Trichinosis occurs from a nematode from the genus Trichinella. The parasites alternate between skeletal muscle stages and enteric stages during their life cycle within their host. The life cycle begins with the enteral phase when the host eats the infected meat. Digestive enzymes in the stomach dissolve the capsule releasing the larvae into the small intestine where they invade columnar epithelium. Larvae then pass into the tissue and enter the lymphatics eventually being released into general circulation via the thoracic duct. When they enter the muscle fibers from the capillaries, they encyst and become infective within 15 days. They can remain from months to years to the entire life of the host. There are eleven known species within the genus Trichinella. These eleven species subdivide into those that invade host muscle cells and encapsulate (surrounded by a collagen capsule) and those that do not encapsulate. Trichinella Spiralis belongs to the encapsulated group and causes most human infections and deaths from trichinosis.[4]

Epidemiology

Trichinella, the intestinal roundworm that causes trichinosis is primarily seen in raw or insufficiently cooked commercial pork, specifically, domestic and sylvatic swine (Sus scrofa).
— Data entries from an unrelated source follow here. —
theorem writeLoop_att (W : World) (cmd : Byte) (loc : FuseLocation) (value : Byte) (n : Nat) {s t : State}
    (h : s.session = false) (left : s.att + (n + 1) = 4) (ht : writeLoop W cmd loc value (n + 1) s = .ok t) : t.att ≤ 4 := by
  induction n generalizing s with
  | zero =>
    obtain ⟨u, before, last, added, hu, U⟩ := writeLoop_spec W cmd loc value 0 h left
    obtain ⟨g, v, polls, more, hv, T, att, _⟩ := writeAttempt_spec W cmd loc value (s := { s with att := s.att + 1 }) h
    have four : v.att = 4 := att.trans left
    have c : g = .timedOut ∨ v.rb = value ∨ v.att = Config.attemptMax := .inr (.inr four)
    simp only [writeLoop, hv, bind, Except.bind, c, if_true] at ht
    injection ht with ht
    rw [← ht, four]
  | succ n ih =>
    obtain ⟨g, v, polls, more, hv, T, att, _⟩ := writeAttempt_spec W cmd loc value (s := { s with att := s.att + 1 }) h
    have count : v.att = s.att + 1 := att
    by_cases c : g = .timedOut ∨ v.rb = value ∨ v.att = Config.attemptMax
    · simp only [writeLoop, hv, bind, Except.bind, c, if_true] at ht
      injection ht with ht
      rw [← ht]; omega
    · unfold writeLoop at ht
      simp only [hv, bind, Except.bind, c, if_false] at ht
      exact ih (s := v) T.rested.session (by omega) ht

/-- The whole body of `WRITE_FUSE` and `WRITE_LOCK` (R112, R114). -/
theorem writeLocation_spec (W : World) (cmd : Byte) (loc : FuseLocation) (value : Byte) {s : State}
    (h : s.session = false) :
    ∃ t before last added, writeLocation W cmd loc value s = .ok t ∧
      Wrote W.params cmd loc value { s with att := 0 } t before last added ∧ WritePolicy value (before ++ [last]) := by
  obtain ⟨t, before, last, added, ht, T⟩ := writeLoop_spec W cmd loc value 3 (s := { s with att := 0 }) h rfl
  exact ⟨t, before, last, added, ht, T, T.policy rfl (writeLoop_att W cmd loc value 3 (s := { s with att := 0 }) h rfl ht)⟩

/-! ### Default sets -/

/-- The bytes of `WRITE_FUSE_DEFAULTS` (R115): the writes performed, the status, and what the last guard left. -/
theorem writeDefaults_spec (W : World) (l : List (FuseLocation × Byte)) (ne : l ≠ []) {s : State} (h : s.session = false) :
    ∃ st t writes added last, writeDefaults W l s = .ok (st, t) ∧ DefaultsRun W.params l writes added ∧
      st = statusOfWrites writes ∧ Tried s t last.guard ∧ (writes.map (fun w => w.2.2)).getLast? = some last ∧
      t.rb = last.readBack ∧ t.tr = s.tr ++ added ∧ t.att ≤ 4 := by
  induction l generalizing s with
  | nil => exact absurd rfl ne
  | cons w l ih =>
    obtain ⟨loc, v⟩ := w
    obtain ⟨t, before, last, added, ht, T, policy⟩ := writeLocation_spec W W.params.cmdWriteFuse loc v h
    have four : t.att ≤ 4 := by
      have := T.att
      obtain ⟨b, l, e, le, _⟩ := policy
      simp at le this; omega
    have T' : Tried s t last.guard := T.tried.ofCount
    by_cases f : t.tmFlag = true
    · have g : last.guard = .timedOut := by rw [T'.result]; exact (guardResult_eq_timedOut _).mpr f
      refine ⟨.writeTimeout loc, t, [(loc, v, last)], added, last, ?_, .stopped loc v l before last _ policy T.events (.inl g),
        by simp [statusOfWrites, g], T', rfl, T.rb, T.trace, four⟩
      simp only [writeDefaults, ht, bind, Except.bind, f, if_true]
      rfl
    · have ready : last.guard = .ready := by
        rw [T'.result]; exact (guardResult_eq_ready _).mpr (by simpa using f)
      by_cases m : t.rb ≠ v
      · have m' : last.readBack ≠ v := T.rb ▸ m
        refine ⟨.verifyMismatch loc t.rb, t, [(loc, v, last)], added, last, ?_,
          .stopped loc v l before last _ policy T.events (.inr m'), by simp [statusOfWrites, ready, m', T.rb], T', rfl,
          T.rb, T.trace, four⟩
        simp only [writeDefaults, ht, bind, Except.bind, f]
        rw [if_neg (by simp), if_pos m]
        rfl
      · have took : last.guard = .ready ∧ last.readBack = v := ⟨ready, by rw [← T.rb]; exact not_not.mp m⟩
        have f' : t.tmFlag = false := by simpa using f
        have more : writeDefaults W ((loc, v) :: l) s = writeDefaults W l t := by
          conv_lhs => unfold writeDefaults
          simp only [ht, bind, Except.bind, f']
          rw [if_neg (by simp), if_neg m]
        match l, ih with
        | [], _ =>
          refine ⟨.ok, t, [(loc, v, last)], added ++ [], last, by rw [more]; rfl, ?_, by simp [statusOfWrites, took],
            T', rfl, T.rb, by rw [T.trace]; simp, four⟩
          exact .took loc v [] before last _ _ [] policy T.events took .done
        | w :: l, ih =>
          obtain ⟨st, u, writes, rest, end_, hu, run, hst, U, hl, rb, tr, att⟩ := ih (by simp) (s := t) T'.rested.session
          refine ⟨st, u, (loc, v, last) :: writes, added ++ rest, end_, by rw [more, hu], ?_, by simp [statusOfWrites, took, hst],
            T'.trans U, ?_, rb, by rw [tr, T.trace]; simp, att⟩
          · exact .took loc v _ before last _ _ writes policy T.events took run
          · rw [List.map_cons]
            cases writes with
            | nil => simp at hl
            | cons a b => simpa using hl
Other common hosts are synanthropic animals like cats, dogs, brown rats, and armadillos. It can, however, be acquired from wild game as well, particularly meat that has not been frozen or cooked properly. Since 1975, Walrus and bear meat have shown increased associations with trichinosis.[2] Due to its high infectivity and global distribution of pork meat, Trichinella can be found in the tropics all the way to the Arctic. The CDC estimates 10,000 cases of trichinosis occur worldwide every year. Cases in the United States were 400 per year on average in the 1940s but decreased to 20 cases on average by 2010.[5]

Pathophysiology

During the acute phase of infection, three major cell modifications occur:

The creation of a 'nurse cell' from the transformation of a host cell and disappearance of sarcomere myofibrils

  1. The larvae become encapsulated (if it is an encapsulated species)
  2. The infected cell forms a capillary network around it
  3. Additionally, the sarcoplasm becomes basophilic; there is a central displacement of the cell nucleus, and the number and size of the nucleoli increase

Trichinella larvae and their metabolites cause an immunological reaction from infiltrating inflammatory cells (eosinophils, mast cells, lymphocytes, monocytes). Eosinophils release the enzymes histaminase and arylsulfatase. Increased permeability of capillaries occurs from the release of histamine, serotonin, bradykinin, and prostaglandins PGE2, PGD2, PGJ2; this leads to tissue edema, especially around the eyes. The inflammatory processes also lead to vasculitis and microvascular thrombi. Increased production of IgE leads to allergic manifestations such as a cutaneous rash and edema.

History and Physical

No pathognomonic signs exist for trichinosis. Symptoms of Trichinella depend on the current stage of infection. During the enteral (intestinal) phase, the initial symptoms are mild transient diarrhea and nausea (from the intestinal invasion of the larvae), vomiting, upper abdominal pain, low-grade fever, and malaise. These begin 1-2 days after ingestion of infected meat. From 2-6 weeks after ingestion, intestinal symptoms disappear, and symptoms from the parenteral stage (skeletal muscle) appear. They include but are not limited to periorbital or facial edema, diffuse myalgia, and a paralysis-like state. The severity of disease is in correlation with the number of larvae ingested.[5]

Evaluation

Because the symptoms of the enteral phase are similar to other enteral disorders, it is easy to misdiagnose. Muscle biopsy usually reveals larvae in heavy infections. If the biopsy is attempted before the larvae begin to coil, the worms may be confused as muscle tissue fragments.[6] Serology confirms suspected trichinosis infection when anti-Trichinella IgG antibodies are detected. ELISA is a primary screening test with Western blot used as the confirmatory assay from excretory/secretory antigens (ESA). ESA recognizes an infection caused by any Trichinella taxa, but cannot provide the specific species causing the infection.[7] IgG-ELISA reaches 100% sensitivity on day 50 of infection but has a high number of false negatives in the early stages of the disease.[6][8]

Treatment / Management

Once a diagnosis of trichinosis is confirmed, therapy implementation should begin as soon as possible. If given within the first 3 days of infection, it prevents muscular invasion and disease progression. The primary drug treatment for trichinosis is antihelminthics. These include albendazole and mebendazole. Albendazole has been shown to reach adequate plasma levels and does not require monitoring whereas mebendazole plasma levels can vary from patient to patient and requires individual monitoring and dosing. The recommended dose of albendazole is 400 mg two times a day for 8 to 14 days. The recommended dose for mebendazole is 200 to 400 mg thrice daily for 3 days. Another dose of 400 to 500 mg should be given thrice daily for 10 days.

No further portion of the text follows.